/-- R222: with no key pressed `Fx0A` only takes PC back to its own word; otherwise Vx is a pressed key, chosen by a
function of the keys pressed alone, and nothing else changes.
Which key is chosen is the spec's open parameter (D14; log entry 3). -/
def Obligations.KeyWaitRewindsOrSelectsAPressedKey : Prop :=
  ∃ select : Vector Bool 16 → Key,
    (∀ key : Vector Bool 16, (∃ k : Key, key[k] = true) → key[select key] = true) ∧
    ∀ (x : Reg) (s : State),
      decode (patternX 0xF00A x) = .ok (.ldVxK x) ∧
      ((∀ k : Key, s.key[k] = false) → ∃ t, exec (.ldVxK x) s = .next t ∧ t.pc = s.pc - 2 ∧
        ChangesOnly { pc := true } s t) ∧
      ((∃ k : Key, s.key[k] = true) → ∃ t, exec (.ldVxK x) s = .next t ∧
        (t.readV x).toNat = (select s.key).val ∧ ChangesOnly { regs := [x] } s t)

/-! ## The step cycle (spec/40_cycle.md) and faults (spec/60_exceptions.md) -/

/-- R103: while FAULT_CODE is not NONE a STEP changes nothing and answers HALTED.
The halted condition is the spec's decision D9. -/
def Obligations.HaltedStepChangesNothing : Prop :=
  ∀ s : State, s.faultCode ≠ .none → step s = .next s ∧ stepResponse s = .halted

/-- From R104 and R107: a PC above 0xFFE takes FETCH_RANGE with the word 0x0000; PC stays, and nothing else changes.
The fault is the spec's decision D6. -/
def Obligations.FetchBeyondMemoryFaults : Prop :=
  ∀ s : State, s.faultCode = .none → s.pc.toNat > 0xFFE →
    step s = .next { s with faultCode := .fetchRange, faultPc := s.pc, faultWord := 0 } ∧
    stepResponse s = .fault .fetchRange

/-- From R104, R105 and R106: when the two bytes at PC, high byte first, decode to an instruction, the step is its
meaning on the state whose PC is `a + 2`. -/
def Obligations.StepRunsDecodedInstruction : Prop :=
  ∀ (s : State) (i : Instr), s.Executes i → step s = exec i { s with pc := s.pc + 2 }

/-- R109: an unknown word changes PC to `a + 2` and nothing else, and is answered with the word.
The response is the spec's decision D10. -/
def Obligations.UnknownWordOnlyAdvancesPc : Prop :=
  ∀ (s : State) (w : Word), s.faultCode = .none → s.pc.toNat ≤ 0xFFE →
    w = bigEndian (Memory.read s.mem s.pc.toNat) (Memory.read s.mem (s.pc.toNat + 1)) →
    decode w = .error (.unknownOpcode w) →
    step s = .next { s with pc := s.pc + 2 } ∧ stepResponse s = .unknown w

/-- R107: whatever the instruction, a step that raises a fault leaves the state it began with, but for the fault record:
the code, the address of the faulting word, and that word (0x0000 for a fetch fault).
The fault record is the spec's decision D9. -/
def Obligations.FaultsArePrecise : Prop :=
  ∀ s t : State, s.faultCode = .none → step s = .next t → t.faultCode ≠ .none →
    t = { s with
      faultCode := t.faultCode
      faultPc := s.pc
      faultWord :=
        if s.pc.toNat > 0xFFE then 0
        else bigEndian (Memory.read s.mem s.pc.toNat) (Memory.read s.mem (s.pc.toNat + 1)) } ∧
    stepResponse s = .fault t.faultCode

/-- R241: each fault code arises from exactly the causes the table gives it, and has its number.
The numbers are the spec's decision D35. -/
def Obligations.FaultCodesHaveExactlyTheirCauses : Prop :=
  (FaultCode.toBits .none = 0 ∧ FaultCode.toBits .stackOverflow = 1 ∧ FaultCode.toBits .stackUnderflow = 2 ∧
    FaultCode.toBits .fetchRange = 3 ∧ FaultCode.toBits .memRange = 4 ∧ FaultCode.toBits .keyRange = 5) ∧
  ∀ s t : State, s.faultCode = .none → step s = .next t →
    (t.faultCode = .stackOverflow ↔ ∃ nnn, s.Executes (.call nnn) ∧ s.sp.val = 16) ∧
    (t.faultCode = .stackUnderflow ↔ s.Executes .ret ∧ s.sp.val = 0) ∧
    (t.faultCode = .fetchRange ↔ s.pc.toNat > 0xFFE) ∧
    (t.faultCode = .memRange ↔
      (∃ x y n, s.Executes (.drw x y n) ∧ n.val ≥ 1 ∧ s.i.toNat + n.val - 1 > 0xFFF) ∨
      (∃ x, s.Executes (.ldB x) ∧ s.i.toNat + 2 > 0xFFF) ∨
      (∃ x, (s.Executes (.storeRegs x) ∨ s.Executes (.loadRegs x)) ∧ s.i.toNat + x.val > 0xFFF)) ∧
    (t.faultCode = .keyRange ↔
      ∃ x, (s.Executes (.skp x) ∨ s.Executes (.sknp x)) ∧ (s.readV x).toNat > 15)
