-- ==== Sys2Proof/Laws/Encoding.lean ====
section
/-! SUPPORT. The fields of a word put together in one of the formats of R81 are the operands it was made of (R82). -/

namespace Sys2Proof

theorem formA_toNat (op : BitVec 4) (nnn : Addr) : (formA op nnn).toNat = op.toNat * 4096 + nnn.toNat := by
  have h : (formA op nnn).toNat = op.toNat <<< 12 ||| nnn.toNat := BitVec.toNat_append op nnn
  rw [h, ← Nat.shiftLeft_add_eq_or_of_lt nnn.isLt, Nat.shiftLeft_eq]

theorem formXB_toNat (op : BitVec 4) (x : Reg) (nn : Byte) :
    (formXB op x nn).toNat = op.toNat * 4096 + x.val * 256 + nn.toNat := by
  have h : (formXB op x nn).toNat = op.toNat * 4096 + (BitVec.ofFin (w := 4) x ++ nn : BitVec 12).toNat :=
    formA_toNat op _
  have h' : (BitVec.ofFin (w := 4) x ++ nn : BitVec 12).toNat = x.val <<< 8 ||| nn.toNat :=
    BitVec.toNat_append _ _
  rw [h, h', ← Nat.shiftLeft_add_eq_or_of_lt nn.isLt, Nat.shiftLeft_eq]
  omega

theorem formXYN_toNat (op : BitVec 4) (x y : Reg) (n : RowCount) :
    (formXYN op x y n).toNat = op.toNat * 4096 + x.val * 256 + y.val * 16 + n.val := by
  have h : (formXYN op x y n).toNat =
      op.toNat * 4096 + x.val * 256 + (BitVec.ofFin (w := 4) y ++ BitVec.ofFin (w := 4) n : Byte).toNat :=
    formXB_toNat op x _
  have h' : (BitVec.ofFin (w := 4) y ++ BitVec.ofFin (w := 4) n : Byte).toNat = y.val <<< 4 ||| n.val :=
    BitVec.toNat_append _ _
  rw [h, h', ← Nat.shiftLeft_add_eq_or_of_lt n.isLt, Nat.shiftLeft_eq]
  omega

/-! ## Fields as numbers -/

theorem opField_toNat (w : Word) : (opField w).toNat = w.toNat / 4096 := by
  have := w.isLt
  simp [opField, Nat.shiftRight_eq_div_pow]
  omega

theorem xField_val (w : Word) : (xField w).val = w.toNat / 256 % 16 := by
  simp [xField, Nat.shiftRight_eq_div_pow]

theorem yField_val (w : Word) : (yField w).val = w.toNat / 16 % 16 := by
  simp [yField, Nat.shiftRight_eq_div_pow]

theorem nField_val (w : Word) : (nField w).val = w.toNat % 16 := by
  simp [nField]

theorem nnField_toNat (w : Word) : (nnField w).toNat = w.toNat % 256 := by
  simp [nnField]

theorem nnnField_toNat (w : Word) : (nnnField w).toNat = w.toNat % 4096 := by
  simp [nnnField]

/-! ## Fields of the formats -/

@[simp] theorem opField_formA (op : BitVec 4) (nnn : Addr) : opField (formA op nnn) = op := by
  apply BitVec.eq_of_toNat_eq
  have := nnn.isLt
  rw [opField_toNat, formA_toNat]; omega

@[simp] theorem nnnField_formA (op : BitVec 4) (nnn : Addr) : nnnField (formA op nnn) = nnn := by
  apply BitVec.eq_of_toNat_eq
  have := nnn.isLt
  rw [nnnField_toNat, formA_toNat]; omega

@[simp] theorem opField_formXB (op : BitVec 4) (x : Reg) (nn : Byte) : opField (formXB op x nn) = op :=
  opField_formA _ _

@[simp] theorem xField_formXB (op : BitVec 4) (x : Reg) (nn : Byte) : xField (formXB op x nn) = x := by
  apply Fin.ext
  have := nn.isLt
  have := x.isLt
  rw [xField_val, formXB_toNat]; omega

@[simp] theorem nnField_formXB (op : BitVec 4) (x : Reg) (nn : Byte) : nnField (formXB op x nn) = nn := by
  apply BitVec.eq_of_toNat_eq
  have := nn.isLt
  rw [nnField_toNat, formXB_toNat]; omega

@[simp] theorem opField_formXYN (op : BitVec 4) (x y : Reg) (n : RowCount) : opField (formXYN op x y n) = op :=
  opField_formA _ _

@[simp] theorem xField_formXYN (op : BitVec 4) (x y : Reg) (n : RowCount) : xField (formXYN op x y n) = x :=
  xField_formXB _ _ _

@[simp] theorem yField_formXYN (op : BitVec 4) (x y : Reg) (n : RowCount) : yField (formXYN op x y n) = y := by
  apply Fin.ext
  have := x.isLt
  have := y.isLt
  have := n.isLt
  rw [yField_val, formXYN_toNat]; omega

@[simp] theorem nField_formXYN (op : BitVec 4) (x y : Reg) (n : RowCount) : nField (formXYN op x y n) = n := by
  apply Fin.ext
  have := n.isLt
  rw [nField_val, formXYN_toNat]; omega

/-- Two bytes of a word, put together again (R52). -/
theorem bigEndian_bytes (w : Word) : bigEndian (highByte w) (lowByte w) = w := by
  apply BitVec.eq_of_toNat_eq
  have h := BitVec.toNat_append (highByte w) (lowByte w)
  rw [← Nat.shiftLeft_add_eq_or_of_lt (lowByte w).isLt, Nat.shiftLeft_eq] at h
  have hw := w.isLt
  have h1 : (highByte w).toNat = w.toNat / 256 := by
    simp [highByte, Nat.shiftRight_eq_div_pow]; omega
  have h2 : (lowByte w).toNat = w.toNat % 256 := by simp [lowByte]
  unfold bigEndian
  omega

end Sys2Proof
end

● ● ● ● ● ● ●

# WORK ITEM:
Using only the listing above, restate exactly the lines from the line containing "simp [nnnField]" through the line containing "nnn) = nnn := by", both included.

# SOLUTION TO THE EXERCISE:
  simp [nnnField]

/-! ## Fields of the formats -/

@[simp] theorem opField_formA (op : BitVec 4) (nnn : Addr) : opField (formA op nnn) = op := by
  apply BitVec.eq_of_toNat_eq
  have := nnn.isLt
  rw [opField_toNat, formA_toNat]; omega

@[simp] theorem nnnField_formA (op : BitVec 4) (nnn : Addr) : nnnField (formA op nnn) = nnn := by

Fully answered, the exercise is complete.